One such test is the **Box-Pierce test**, based on the following statistic
\[
Q = T \sum_{k=1}^\ell r_k^2,
\]
where \(\ell\) is the maximum lag being considered and \(T\) is the number of observations. If each \(r_k\) is close to zero, then \(Q\) will be small. If some \(r_k\) values are large (positive or negative), then \(Q\) will be large. We suggest using \(\ell=10\) for non-seasonal data and \(\ell=2m\) for seasonal data, where \(m\) is the period of seasonality. However, the test is not good when \(\ell\) is large, so if these values are larger than \(T/5\), then use \(\ell=T/5\)

A related (and more accurate) test is the **Ljung-Box test**, based on
\[
Q^* = T(T+2) \sum_{k=1}^\ell (T-k)^{-1}r_k^2.
\]

Again, large values of \(Q^*\) suggest that the autocorrelations do not come from a white noise series.

How large is too large? If the autocorrelations did come from a white noise series, then both \(Q\) and \(Q^*\) would have a \(\chi^2\) distribution with \((\ell - K)\) degrees of freedom, where \(K\) is the number of parameters in the model. If they are calculated from raw data (rather than the residuals from a model), then set \(K=0\).

For the Google stock price example, the naïve model has no parameters, so \(K=0\) in that case also.

```
# lag=h and fitdf=K
aug %>% features(.resid, box_pierce, lag=10, dof=0)
#> # A tibble: 1 x 4
#> Symbol .model bp_stat bp_pvalue
#> <chr> <chr> <dbl> <dbl>
#> 1 GOOG NAIVE(Close) 7.74 0.654
aug %>% features(.resid, ljung_box, lag=10, dof=0)
#> # A tibble: 1 x 4
#> Symbol .model lb_stat lb_pvalue
#> <chr> <chr> <dbl> <dbl>
#> 1 GOOG NAIVE(Close) 7.91 0.637
```

For both \(Q\) and \(Q^*\), the results are not significant (i.e., the \(p\)-values are relatively large). Thus, we can conclude that the residuals are not distinguishable from a white noise series.

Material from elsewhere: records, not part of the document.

/-- The chords that a queued instruction deposits in one view (R275). -/
def PathOp.chords (o : PathOp) (w : Nat) (v : View) : List ((Int × Int) × (Int × Int)) :=
  match o.kind with
  | .line a b => [(v.map a, v.map b)]
  | .quad a b c t => flatten (v.map a) (v.map b) (v.map c) t
  | .pend =>
    match o.ctx.current[w]?, o.ctx.first[w]? with
    | some c, some f => if o.ctx.started && c != f then [(c, f)] else []
    | _, _ => []
  | _ => []

/-- The scope of the task that owns a ply's deposits (R323): that of its lowest occupied lane, or %scope. -/
def Ply.ownScope (p : Ply) : BitVec 24 :=
  match p.occ.lanes with
  | i :: _ => ((p.lanes[i]?).getD LaneInfo.empty).scope
  | [] => p.scope

/-- PATH_UNIT_DEPOSIT (R279): the instruction at the head of the queue deposits in every view. -/
def State.runDeposit (s : State) (core : Nat) : State :=
  match (s.core core).pathq with
  | [] => s
  | o :: l =>
    let go : Bool := match o.kind with
      | .line _ _ | .quad _ _ _ _ | .pend => true
      | _ => false
    if go then
      let scope := ((s.anyPly o.uid).map Ply.ownScope).getD 0
      let s := s.modCore core fun c => { c with pathq := l }
      let s := o.ctx.views.zipIdx.foldl (fun (s : State) (v, w) =>
        (o.chords w v).foldl (fun s c => s.deposit core o scope w (chordAdds o.ctx.params w v c)) s) s
      (s.releaseWindows core).reap
    else s
def execPathUnitDeposit (core : Nat) (s : State) : Outcome := (s.runDeposit core).ok

/-- TILER_DEPOSIT (R317): a piece is deposited into the window of its group's gang on the owner core; pieces of one member
between two cores keep their order. A gang not formed yet makes it wait. -/
def State.runPiece (s : State) (index : Nat) : State :=
  match s.pieces[index]? with
  | none => s
  | some p =>
    if (s.pieces.take index).any fun q => q.uid == p.uid && q.owner == p.owner then s
    else
      match s.windowOf p.owner p.gang with
      | some base =>
        let s := { s with pieces := s.pieces.eraseIdx index }
        (p.adds.foldl (fun (s : State) (o, n, v) => s.addTab (pathEngine p.seq p.uid) p.owner (base + o) n v) s).releaseWindows p.owner
      | none =>
        if s.firings.any fun f => decide (f.next < f.total) && f.id == p.gang / 2 ^ 32 then s
        else { s with pieces := s.pieces.eraseIdx index }
def execTilerDeposit (index : Nat) (s : State) : Outcome := (s.runPiece index).ok

/-! ## Scan and coverage (R281, R40) -/

/-- S of the 16 pixels of a row of a TAB. -/
def tabRow (tab : List Byte) (y : Nat) : List Int :=
  ((List.range 16).foldl (fun ((l : List Int), (w : Int)) x =>
    let o := 16 * (16 * y + x)
    let a := (BitVec.ofNat 64 (num tab o 8)).toInt
    let c := (BitVec.ofNat 32 (num tab (o + 8) 4)).toInt
    (l ++ [(BitVec.ofInt 64 (131072 * w + a)).toInt], w + c))
    (([] : List Int), (BitVec.ofNat 32 (num tab (4096 + 4 * y) 4)).toInt)).1

/-- The fill-rule value in units of 2^−33. -/
def fillRule (rule : BitVec 2) (v : Int) : Int :=
  let full : Int := 2 ^ 33
  match rule.toNat with
  | 0 => min (v.natAbs : Int) full
  | 1 => let t := (v.natAbs : Int) % (2 * full); if t ≤ full then t else 2 * full - t
  | 2 => clamp 0 full v
  | _ => clamp 0 full (-v)

/-- cov18 of the pixels of a TAB, pixel 16 py + px. -/
def coverage (rule : BitVec 2) (tab : List Byte) : List Nat :=
  (List.range 16).flatMap fun y => (tabRow tab y).map fun v => (rneDiv (fillRule rule v) 65536).toNat

/-! ## The instructions that build a path (R272 to R275) -/

/-- The XBUF as the ply's scalar unit reads it after every earlier STX of the ply (R228). -/
def State.scalarXbuf (s : State) (a n : Nat) : List Byte :=
  (List.range n).map fun i =>
    let own := s.ply.lsq.foldl (fun (r : Option Byte) e =>
      match e.kind with
      | .storeX _ false =>
        match e.kind.byteFor true 0 true (a + i) with
        | some b => some b
        | none => r
      | _ => r) none
    own.getD ((s.core s.ply.core).xbuf.read (a + i))

/-- A queued PATH instruction of the issuing ply. -/
def State.queuePath (s : State) (seq : Nat) (k : PathKind) : State :=
  let p := s.ply
  let o : PathOp := { seq := seq, uid := p.uid, tenant := p.tenant, kind := k, ctx := p.ctx, cls := p.cls, deadline := p.deadline
                      group := p.group, gang := p.gang, slot := p.slot }
  s.modCore p.core fun c => { c with pathq := c.pathq ++ [o] }

/-- The first of a list of addresses that a test holds of. -/
def firstBad (t : Nat → Bool) (l : List Word) : Option DWord := (l.find? fun a => t a.toNat).map (·.zeroExtend 64)

/-- PBEGIN (R272, R273). -/
def execPbegin (g : BitVec 6) (s : State) : Outcome :=
  let r (k : Nat) : Word := s.S (g + BitVec.ofNat 6 k)
  let x := s.ply.ctx
  let entry := s.S64 g
  let w3 := (r 3).toNat
  let w5 := (r 5).toNat
  let th := bits w5 23 12
  let tw := bits w5 11 0
  let tab := (r 4).toNat
  let pblk := (r 6).toNat
  let n := x.nextViews.length * th * tw
  let arrays := [r 4, r 6]
  let beyond : Option DWord :=
    if s.ply.windowSize < tab + 4160 * n then some ((r 4).zeroExtend 64)
    else if s.ply.windowSize < pblk + 10304 * n then some ((r 6).zeroExtend 64) else none
  (if x.state = .opened then s.raise (engine 17)
  else s.checkEntry entry <|
    if bits w3 31 21 != 0 || bits w5 31 24 != 0 || bits (r 7).toNat 31 16 != 0 || tw == 0 || th == 0 then s.raise (engine 19)
    else
      match firstBad (fun a => a / 2 ^ 30 == 3) arrays, firstBad (fun a => a / 2 ^ 30 != 0) arrays,
          firstBad (fun a => a % 64 != 0) arrays, beyond with
      | some a, _, _, _ => s.raise (localRange 2 a)
      | none, some a, _, _ => s.raise (localRange 3 a)
      | none, none, some a, _ => s.raise (align a)
      | none, none, none, some a => s.raise (localRange 0 a)
      | none, none, none, none =>
        let q : PathParams :=
          { entry := entry, parg := r 2, solid := bits w3 20 20 == 1, blend := BitVec.ofNat 2 (bits w3 19 18)
            rule := BitVec.ofNat 2 (bits w3 17 16), layer := BitVec.ofNat 16 w3, tab := tab, pblk := pblk, tw := tw, th := th
            pidx := (r 7).truncate 16 }
        let c : PathCtx := { state := .opened, params := q, views := x.nextViews, nextViews := x.nextViews, first := []
                             current := [], started := false }
        State.done { s with ply := { s.ply with ctx := c } }).ok

/-- A view from 32 bytes; none where a reserved byte is set (R274). -/
def View.parse (b : List Byte) : Option View :=
  if (b.drop 28).any (· != 0) then none
  else
    let i (k : Nat) : Int := (BitVec.ofNat 32 (num b (4 * k) 4)).toInt
    let h (k : Nat) : Int := (BitVec.ofNat 16 (num b k 2)).toInt
    some ⟨i 0, i 1, i 2, i 3, i 4, i 5, h 24, h 26⟩

/-- PVIEW (R274). -/
def execPview (n a : BitVec 6) (s : State) : Outcome :=
  let k := (s.S n).toNat
  let w := s.S a
  let va : DWord := w.zeroExtend 64
  let off : DWord := BitVec.ofNat 64 (w.toNat % 2 ^ 30)
  let x := s.ply.ctx
  (if x.state = .opened then s.raise (engine 17)
  else if k == 0 || 128 < k then s.raise (engine 19)
  else if w.toNat / 2 ^ 30 == 3 then s.raise (localRange 2 off)
  else if w.toNat / 2 ^ 30 != 0 then s.raise (localRange 3 off)
  else if w.toNat % 32 != 0 then s.raise (align va)
  else if s.ply.windowSize < w.toNat + 32 * k then s.raise (localRange 0 va)
  else
    let b := s.scalarXbuf (s.ply.windowBase + w.toNat) (32 * k)
    let vs := (List.range k).map fun i => View.parse (slice b (32 * i) 32)
    if vs.any Option.isNone then s.raise (engine 19)
    else State.done { s with ply := { s.ply with ctx := { x with nextViews := vs.filterMap id } } }).ok

/-- A segment instruction issues: the context's points move on, the segment is queued (R275). -/
def State.segment (s : State) (k : PathKind) (start final : Int × Int) : State :=
  let x := s.ply.ctx
  if x.state = .opened then
    let s := s.queuePath (s.seq + 1) k
    let x := { x with
      first := if x.started then x.first else x.views.map fun v => v.map start
      current := x.views.map fun v => v.map final
      started := true }
    State.done { s with ply := { s.ply with ctx := x }, seq := s.seq + 1 }
  else s.raise (engine 17)

/-- The point in a pair of scalars, as i32 coordinates. -/
def State.point (s : State) (a : BitVec 6) : Int × Int := ((s.S a).toInt, (s.S (a + 1)).toInt)

/-- PSEGL (R275). -/
def execPsegl (a : BitVec 6) (s : State) : Outcome :=
  (s.segment (.line (s.point a) (s.point (a + 2))) (s.point a) (s.point (a + 2))).ok
/-- PSEGQ (R275): %flattol is read at issue (R271). -/
def execPsegq (a : BitVec 6) (s : State) : Outcome :=
  (s.segment (.quad (s.point a) (s.point (a + 2)) (s.point (a + 4)) s.ply.flattol.toNat) (s.point a) (s.point (a + 4))).ok

/-- The scopes of the tasks that a PATH operation belongs to: of the path's counted lanes, and %scope (R258, R283). -/
def State.pathScopes (s : State) : List (BitVec 24) :=
  (((s.counted').lanes.map fun i => ((s.ply.lanes[i]?).getD LaneInfo.empty).scope) ++ [s.ply.scope]).eraseDups

/-- PEND (R275); for a member of a path group it counts in class PT (R317). -/
def execPend (s : State) : Outcome :=
  let x := s.ply.ctx
  (if x.state = .opened then
    let (n, s) := if s.ply.group.isSome then s.countOp 3 s.pathScopes else s.fresh
    let s := s.queuePath n .pend
    State.done { s with ply := { s.ply with ctx := { x with state := .closed } } }
  else s.raise (engine 17)).ok

/-! ## Tiles, paint blocks and commit entries (R283, R287, R288) -/

/-- The commit unit's use of its overflow list: an entry beyond the 256 it holds, or a commit of one, takes one record. -/
def Core.commitOverflow (c : Core) : Nat :=
  let past := c.entries.drop 256
  past.length + (c.commits.filter fun m => past.any fun e => e.id == m.entry).length
/-- Whether an entry stands in the overflow list. -/
def Core.inOverflow (c : Core) (id : Nat) : Bool := (c.entries.drop 256).any fun e => e.id == id

/-- A commit is handed to the commit unit, or discarded for want of room with a scope faulted (R288). -/
def State.pushCommit (s : State) (core tenant : Nat) (scope : BitVec 24) (m : Commit) : State :=
  let c := s.core core
  if c.inOverflow m.entry && decide (c.commitCap.toNat ≤ c.commitOverflow) then s.faultWork tenant scope (engine 21).word core 0
  else s.setCore core { c with commits := c.commits ++ [m] }

/-- A paint block's header (R287): issued depth, committed depth, top layer; none where it is malformed. -/
def parseHeader (b : List Byte) : Option (Nat × Nat × Nat) :=
  let top := num b 8 4
  if 8 < num b 0 4 || 8 < num b 4 4 || bits top 31 17 != 0 || (bits top 16 16 == 0 && bits top 15 0 != 0) ||
      (b.drop 12).any (· != 0) then none
  else some (num b 0 4, num b 4 4, bits top 15 0)

/-- What an instruction on a tile works with: view, row, column, its number, its paint block (absolute) and issued depth. -/
structure TileRef where
  w     : Nat
  ty    : Nat
  tx    : Nat
  index : Nat
  block : Nat
  depth : Nat
  deriving DecidableEq, Repr

/-- The tile index of a scalar is in range and, in a path group, owned by this core (R283, R317). -/
def State.withTile (s : State) (t : Word) (k : Nat → Nat → Nat → State) : State :=
  let q := s.ply.ctx.params
  let w := bits t.toNat 31 24
  let ty := bits t.toNat 23 12
  let tx := bits t.toNat 11 0
  let elsewhere := match s.ply.group with
    | some (_, sw) => tileOwner sw w ty tx != s.ply.core % 8
    | none => false
  if s.ply.ctx.views.length ≤ w || q.th ≤ ty || q.tw ≤ tx then s.raise (engine 18)
  else if elsewhere then s.raise (engine 22 (some (t.zeroExtend 64)))
  else k w ty tx

/-- The checks of PSCAN, PCLIP and PUNCLIP up to the layer (R283, R287, R291). -/
def State.withBlock (s : State) (t : Word) (layer : BitVec 16) (k : TileRef → State) : State :=
  if s.ply.ctx.state = .closed then
    s.withTile t fun w ty tx =>
      let q := s.ply.ctx.params
      let j := q.tile w ty tx
      let off := q.pblk + 10304 * j
      let block := s.ply.windowBase + off
      match parseHeader (s.engineRead (pathEngine (s.seq + 1) s.ply.uid) s.ply.core .xbuf (block + 2048) 64) with
      | none => s.raise (engine 27 (some (BitVec.ofNat 64 off)))
      | some (issued, _, top) => if layer.toNat < top then s.raise (engine 20) else k ⟨w, ty, tx, j, block, issued⟩
  else s.raise (engine 17)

An alternative simple approach that may be appropriate for forecasting the Google daily closing stock price is the drift method. The `tidy()`

function shows the one estimated parameter, the drift coefficient, measuring the average daily change observed in the historical data.

```
fit <- google_2015 %>% model(RW(Close~drift()))
fit %>% tidy()
#> # A tibble: 1 x 7
#> Symbol .model term estimate std.error statistic p.value
#> <chr> <chr> <chr> <dbl> <dbl> <dbl> <dbl>
#> 1 GOOG RW(Close ~ drift()) b 0.944 0.705 1.34 0.182
```

Applying the Ljung-Box test, we set \(K=1\) to account for the estimated parameter.

```
augment(fit) %>% features(.resid, ljung_box, lag=10, dof=1)
#> # A tibble: 1 x 4
#> Symbol .model lb_stat lb_pvalue
#> <chr> <chr> <dbl> <dbl>
#> 1 GOOG RW(Close ~ drift()) 7.91 0.543
```

As with the naïve approach, the residuals from the drift method are indistinguishable from a white noise series.